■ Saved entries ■

-- ==== Sys2Proof/Machine/Task.lean ====
section
/-! DEFINITION. The task and tolerance instructions (R319 to R325), and what the counter slice does for them: decrements, retirement,
retention and re-demands, spawning, cancelling, and the actions of fault handlers (R95 to R99, R107, R109, R110, R321, R342). -/

namespace Sys2Proof.Machine

/-! ## TDEM, TERR, TQRY (R323, R324) -/

/-- TDEM (R323). -/
def execTdem (d a b : BitVec 6) (n : BitVec 4) (s : State) : Out :=
  let x := rn s a
  let y := rn s b
  .next (finish (putNat d (match n.toNat with
    | 0 => inputShare (x % 256) (bits y 15 8) (signed 8 (y % 256))
    | 1 => ownShare (x % 256) (bits y 15 8)
    | _ => Nat.max (x % 256) (y % 256)) s))

/-- The code of a measured error (R323). -/
def errCode (x q : FV) : Nat := if x.isNan || x.isInf || q.isNan || q.isInf then 0 else measureErr [x] [q]

/-- TERR (R323). -/
def execTerr (d a b : BitVec 6) (n : BitVec 4) (s : State) : Out :=
  .next (finish (putNat d (match n.toNat with
    | 0 => b2n (meets (rn s a % 256) (rn s b % 256))
    | _ => errCode (scalarVal 0 (rn s a)) (scalarVal 0 (rn s b))) s))

/-- What TQRY makes of a segment's header and tail (R324): the reserved bits of FLAGS are ignored (R42). -/
def tqryWord (h : SegHead) (head tail : List Byte) : Nat :=
  let scale := fld ((head.getD 1 0).toNat) 8
  match h with
  | .z => 31 + scale
  | _ => (head.getD 0 0).toNat + scale + fld ((tail.getD 0 0).toNat) 16 + fld ((tail.getD 1 0).toNat % 8) 24

/-- TQRY (R324). -/
def execTqry (d a : BitVec 6) (w : Bool) (s : State) : Out :=
  let va := rn s a % 2 ^ 32
  if va % (if w then 64 else 256) ≠ 0 then .next (trapAt 0x10 va s)
  else
    match localMap s s.cur (onSup s) (cx s) va permR true with
    | .bad cause => .next (trapLocal cause va s)
    | .wait => .next (wait 8 s)
    | .ok p =>
      watched 0 permR va 2 (watched 0 permR (va + 62) 2 fun s =>
        let l := placeBytes s p 64
        match segHead w ((l.getD 0 0).toNat) ((l.getD 1 0).toNat) with
        | .malformed => .next (trapCmd 0x41 s)
        | h => .next (finish (putNat d (tqryWord h (l.take 2) (l.drop 62)) s))) s

/-! ## Retention and re-demands (R95 to R99, R325) -/

/-- The entry of a node's input. -/
def inputOf (l : Launch) (node i : Nat) : Option SensIn := (nodeOf l node).bind fun n => (sensOf l.tpl n).ins[i]?

/-- The names of the successor instances of an instance. -/
def successors (l : Launch) (r : InstRef) : List InstRef := ((nodeOf l r.node).map (·.succs)).getD [] |>.map fun j => { r with node := j }

/-- Whether every successor instance of an instance has retired (R95): one that is to run again has. -/
def succsRetired (s : State) (l : Launch) (r : InstRef) : Bool :=
  (successors l r).all fun q => match inst s q with | some i => i.st == .retired || i.rearmed | none => true

/-- A retention entry is released once every successor instance has retired (R95). -/
def releaseEntry (l : Launch) (s : State) (r : InstRef) : State :=
  if succsRetired s l r then onInst r (fun i => if i.rearmed then i else { i with held := false }) s else s

/-- The entries of an instance's predecessors are looked at again. -/
def releasePreds (l : Launch) (r : InstRef) (s : State) : State :=
  let preds := (List.range l.tpl.nodes.length).filter fun i => (((nodeOf l i).map (·.succs)).getD []).contains r.node
  preds.foldl (fun s i => releaseEntry l s { r with node := i }) s

/-- A waiting TRED is answered: its instance and rank (R325). -/
def answerTred (r : InstRef) (rank st : Nat) (s : State) : State := onInst r (fun i => { i with tred := tset i.tred rank st }) s

/-- Waiting re-demands are answered. -/
def answerAll (r : InstRef) (st : Nat) : List (Nat × Nat × Bool) → State → State
  | [], s => s
  | (node, rank, _) :: t, s => answerAll r st t (answerTred { r with node := node } rank st s)

/-- Raises the demand of an output. -/
def Inst.raise (o c : Nat) (i : Inst) : Inst := { i with demand := i.demand.set o (Nat.max (i.demand.getD o 0) c) }

/-- An instance is armed to run again (R96). -/
def Inst.rearm (now : Nat) (i : Inst) : Inst := { i.toReady now with rearmed := true, reruns := i.reruns + 1, waited := 0, starved := false, disp := 0, resid := 0 }

/-- The producer's inputs count as still existing (R95). -/
def keeps (l : Launch) (p : Nat) : Bool := match nodeOf l p with | some n => (sensOf l.tpl n).ins.all (·.keep) | none => false

/-- What a re-demand comes to at the slice (R96): a status at once, or the producer's new state, with the consumer waiting. -/
def redemandOf (s : State) (r : RedemandReq) (l : Launch) (w : SensIn) : Nat × Option Inst :=
  match inst s { r.consumer with node := w.srcnode } with
  | none => (2, none)
  | some p =>
    let wait (later : Bool) (p : Inst) : Inst := { p with waiters := p.waiters ++ [(r.consumer.node, r.rank, later)] }
    if r.code ≤ p.demand.getD w.srcout 0 then (1, none)
    else if p.rearmed then
      if p.st == .ready then (255, some (wait false (p.raise w.srcout r.code)))
      else (255, some (wait true { p with requeue := p.requeue ++ [(w.srcout, r.code)] }))
    else if !p.held then (2, none)
    else if !keeps l w.srcnode then (3, none)
    else if 7 ≤ p.reruns then (4, none)
    else (255, some (wait false ((p.raise w.srcout r.code).rearm s.elapsed)))

/-- REDEMAND (R96). -/
def execRedemand (r : RedemandReq) (s : State) : Out :=
  let e : Event := .redemand r
  let t := taken e s
  match launch s r.consumer.die r.consumer.launch with
  | none => .next t
  | some l =>
    match inputOf l r.consumer.node r.input with
    | none => .next (answerTred r.consumer r.rank 5 t)
    | some w =>
      if !w.srcv then .next (answerTred r.consumer r.rank 5 t)
      else
        match redemandOf s r l w with
        | (_, some p) =>
          let q := writeDemand l p s
          if q.2 then .next (onInst p.ref (fun _ => p) (taken e q.1)) else .next (send e (taken e q.1))
        | (st, none) => .next (answerTred r.consumer r.rank st t)

/-- The share of input `i` in %share. -/
def shareField (x : Ctx) (i : Nat) : Nat := bits x.share (8 * i + 7) (8 * i)

/-- TRED has its status (R97, R325): an unmet one traps under UPOL, and one that is met raises the share. -/
def endTred (d : BitVec 6) (i c st : Nat) (upol : Bool) (s : State) : State :=
  if upol ∧ 2 ≤ st then trapAt 0x44 st s
  else
    let x := cx s
    let x := if st < 2 then { x with share := setBits x.share (8 * i + 7) (8 * i) (Nat.max (shareField x i) c) } else x
    finish (putNat d (st + fld (shareField x i) 8) (setCx s x))
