-- ==== Sys2Proof/Machine/Context.lean ====
section
/-! DEFINITION. Contexts stopped, saved, loaded and killed (R340, R343 to R349, R129, R242, R290), and the traps and imprecise causes as
events (R333 to R336). -/

namespace Sys2Proof.Machine

/-! ## Stopping for a save (R343) -/

/-- Whether an access of an engine may be recorded with the save, to go on after the restore (R242): it cannot be performed now. -/
def recordable (s : State) (a : Access) : Bool :=
  (a.eng == 2 || a.eng == 3) &&
    ((a.stage == .port && (portWaits s a || (before a.id s.accesses).any fun b => b.stage == .port && b.sameSource a && sameLane s b a && portWaits s b)) ||
      (a.stage == .served && a.eng == 3 && (match copyOf s a.core a.sup a.copy with | some p => p.blocked a.part | none => false)))

/-- Whether an event under way still belongs to the user context of a core: its answer comes before the save. -/
def owedTo (c : Nat) : Event → Bool
  | .dependenceDecrement r => r.core == c && r.reg.isSome
  | .tspawnExpansion r => r.core == c && !r.sup
  | .chainLineArrival l => l.lead == c && !l.sup && l.reg != 64
  | .portWordArrival c' _ _ => c' == c
  | e => handAsked c false e

/-- Whether the word in issue of a context cannot be left unissued any more: the slice has it, or its barrier is released. -/
def taken_ (s : State) (x : Ctx) : Bool :=
  match x.waiting with
  | some (.commit _) => true
  | some (.tdone _) => true
  | some (.bar key _) => (match tfind s.barriers key with | some b => b.released | none => false)
  | _ => false

/-- Whether the user context of a core stands as a save needs it (R343 steps 1 to 5). -/
def stopped (s : State) (c : Nat) : Bool :=
  let k := core s c
  !taken_ s k.user && !drainsWords k && vectorStopped k.user && (ctxAccesses s c false).all (recordable s) && !s.flight.any (owedTo c) &&
    !(k.user.attach.any fun p => p.2.valid && (p.2.st == 1 || p.2.st == 3))

/-! ## The area as R347 lays it out -/

/-- A table of 16-byte values at consecutive places. -/
def values16 (l : List Nat) : List Byte := l.flatMap (toBytes 16)

/-- What a save area's special-register place holds: 0 where no register is saved under the number. -/
def savedSpecial (k : Core) (x : Ctx) (h : Nat) : Nat :=
  if h = 0 then b2n x.dzt
  else if h = 1 then x.fmt
  else if h = 2 then x.fexc
  else if h = 3 then x.rseed.toNat
  else if h = 0x10 then x.instN % 2 ^ 32
  else if h = 0x11 then x.node
  else if h = 0x12 then x.rank
  else if h = 0x13 then x.trow0 % 2 ^ 32
  else if h = 0x14 then x.trows
  else if h = 0x18 then x.demand
  else if h = 0x19 then x.share
  else if h = 0x1A then x.ownshr
  else if h = 0x20 then x.ctime
  else if h = 0x22 then x.acsel
  else if h = 0x23 then selected k x.acct x.acsel
  else if h = 0x30 then b2n k.umap + fld (b2n k.smap) 1
  else if h = 0x31 then k.dtidx
  else if h = 0x32 then tableEntry false (if bitAt k.dtidx 10 then k.sup.dtab else x.dtab) (k.dtidx % 1024)
  else 0

/-- What a save area's debug-register place holds (R361). -/
def savedDebug (x : Ctx) (h : Nat) : Nat :=
  let d := x.dbg
  if h = 0x200 then b2n d.brkh
  else if h = 0x201 then dbgsts x
  else if h = 0x202 then lblst d
  else if 0x204 ≤ h ∧ h < 0x208 then tget d.ibp (h - 0x204) 0
  else if 0x208 ≤ h ∧ h < 0x20C then tget d.wpa (h - 0x208) 0
  else if 0x20C ≤ h ∧ h < 0x210 then tget d.wpm (h - 0x20C) 0
  else if h = 0x210 then d.trctl
  else if h = 0x211 then d.trstart
  else if h = 0x212 then d.trstop
  else if h = 0x213 then d.trdrop
  else if h = 0x214 then d.trbuf
  else if 0x220 ≤ h ∧ h < 0x230 then tget d.lbl (h - 0x220) 0
  else 0

/-- A mask stream's words, in the arrangement of SQRY's. -/
def maskWord (o : Option MaskStream) (sel : Nat) : Nat :=
  match o with
  | none => 0
  | some t => if sel = 0 then (t.count - t.pos) + fld (t.pos % 2 ^ 32) 32 + fld t.dir 64 + fld 1 66 else t.base

/-- The slot that a ring stream holds, with the elements of it used. -/
def heldWord (o : Option Stream) : Nat :=
  match o.bind (·.held) with
  | some (slot, used) => fld 1 63 + slot % 2 ^ 16 + fld (used % 2 ^ 32) 16
  | none => 0

/-- A save area's header (R347). -/
def areaHeader (k : Core) (x : Ctx) (pc tpc : Nat) : Nat :=
  0x43545841 + fld 1 32 + fld (b2n k.udisp) 37 + fld (b2n k.pendT) 38 + fld (b2n x.tx.isSome) 39 +
    fld (b2n (match x.tx with | some t => t.abort != 0 | none => false)) 40 + fld (pc % 65536) 48 + fld ((rcbOf x).getD 0) 64 +
    fld (x.instN % 2 ^ 32) 128 + fld (((x.inst.map (·.launch)).getD 0) % 65536) 160 + fld (x.node % 4096) 176 + fld (k.tcause % 512) 192 +
    fld (tpc % 65536) 208 + fld k.tval.toNat 256
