-- ==== Sys2Proof/Machine/Dispatch.lean ====
section
/-! DEFINITION. What each row of the opcode table does: one arm for each constructor, each one call of its meaning. -/

namespace Sys2Proof.Machine
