-- ==== Sys2Proof/Machine/Inputs.lean ====
section
/-! DEFINITION. What the outside world does that is no row of the opcode table: a function's posted writes to device memory (R244), and what a
debugger reads and writes of a halted context (R363). -/

namespace Sys2Proof.Machine

/-! ## Posted writes (R244, R292) -/

/-- A function's write enters the machine as an access of its own source, on its way to its home; one that would leave the ranges of R216, or
pass the end of its 128-byte line, is none (DESIGN CHOICE, entry 132). -/
def hostWrite (fn pa : Nat) (b : List Byte) (s : State) : State :=
  if 64 ≤ fn ∨ b.isEmpty ∨ 128 < pa % 128 + b.length ∨ !physExtent s pa b.length then s
  else post { id := 0, core := hostSource fn, sup := false, eng := 0, dest := .home pa, size := b.length, write := some b, born := s.tick } s

/-! ## The debug port and a halted context (R363) -/

/-- Whether the port may reach the context of a core: it is open, and the user context is halted. -/
def portReaches (s : State) (c : Nat) : Bool := isCore c && portOpen s && (core s c).uload && (core s c).user.dbg.halted

/-- The machine as the special registers' own operations take it for the user context of a core. -/
def asUser (c : Nat) (s : State) : State := { setCore s c { core s c with supOn := false } with cur := c }

/-- And back: the core whose turn it is, and who runs on the core, are as they were. -/
def asBefore (c : Nat) (s t : State) : State := { setCore t c { core t c with supOn := (core s c).supOn } with cur := s.cur }

/-- What the port reads of a halted context: a register, a special register, the word of an attach entry. -/
def portReadReg (s : State) (c n : Nat) : Option Word := if portReaches s c then some (reg (core s c).user n).val else none
def portReadSpecial (s : State) (c h : Nat) : Option Nat := if portReaches s c then some (specialRead h (asUser c s)) else none
def portReadEntry (s : State) (c slot : Nat) : Option Nat := if portReaches s c then some (entryWord (entry (core s c).user slot)) else none

/-- A register takes a value from the port, with tag 0: the port makes no capability (DESIGN CHOICE, entry 128). -/
def portWriteReg (c n : Nat) (v : Word) (s : State) : State := setCtxOf s c false (setReg (core s c).user (n % 64) { val := v })

/-- A special register takes a value from the port: where it admits none, nothing changes (DESIGN CHOICE, entry 128). -/
def portWriteSpecial (c h : Nat) (v : Word) (s : State) : State :=
  match specialWrite h v.toNat (asUser c s) with
  | some t => asBefore c s t
  | none => s

/-- An entry of the attach table takes a word from the port (DESIGN CHOICE, entry 128). -/
def portWriteEntry (c slot : Nat) (w : BitVec 32) (s : State) : State := putEntry c false (slot % 64) (entryOf w.toNat) s

/-- An access of the port to a halted context: it wakes the core (R119). -/
def portWrite (c : Nat) (f : State → State) (s : State) : State :=
  let s := if isCore c then debugAccess c s else s
  if portReaches s c then f s else s

/-- An input is taken. -/
def takeInput (i : Input) (s : State) : State :=
  match i with
  | .hostWrite fn pa b => hostWrite fn pa b s
  | .portReg c n v => portWrite c (portWriteReg c n v) s
  | .portSpecial c h v => portWrite c (portWriteSpecial c h v) s
  | .portEntry c slot w => portWrite c (portWriteEntry c slot w) s

end Sys2Proof.Machine
end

■ TRY IT ■
Above are the records; report each line in them that includes the word "portWriteReg".

■ SOLUTION TO THE PROBLEM ■
def portWriteReg (c n : Nat) (v : Word) (s : State) : State := setCtxOf s c false (setReg (core s c).user (n % 64) { val := v })
  | .portReg c n v => portWrite c (portWriteReg c n v) s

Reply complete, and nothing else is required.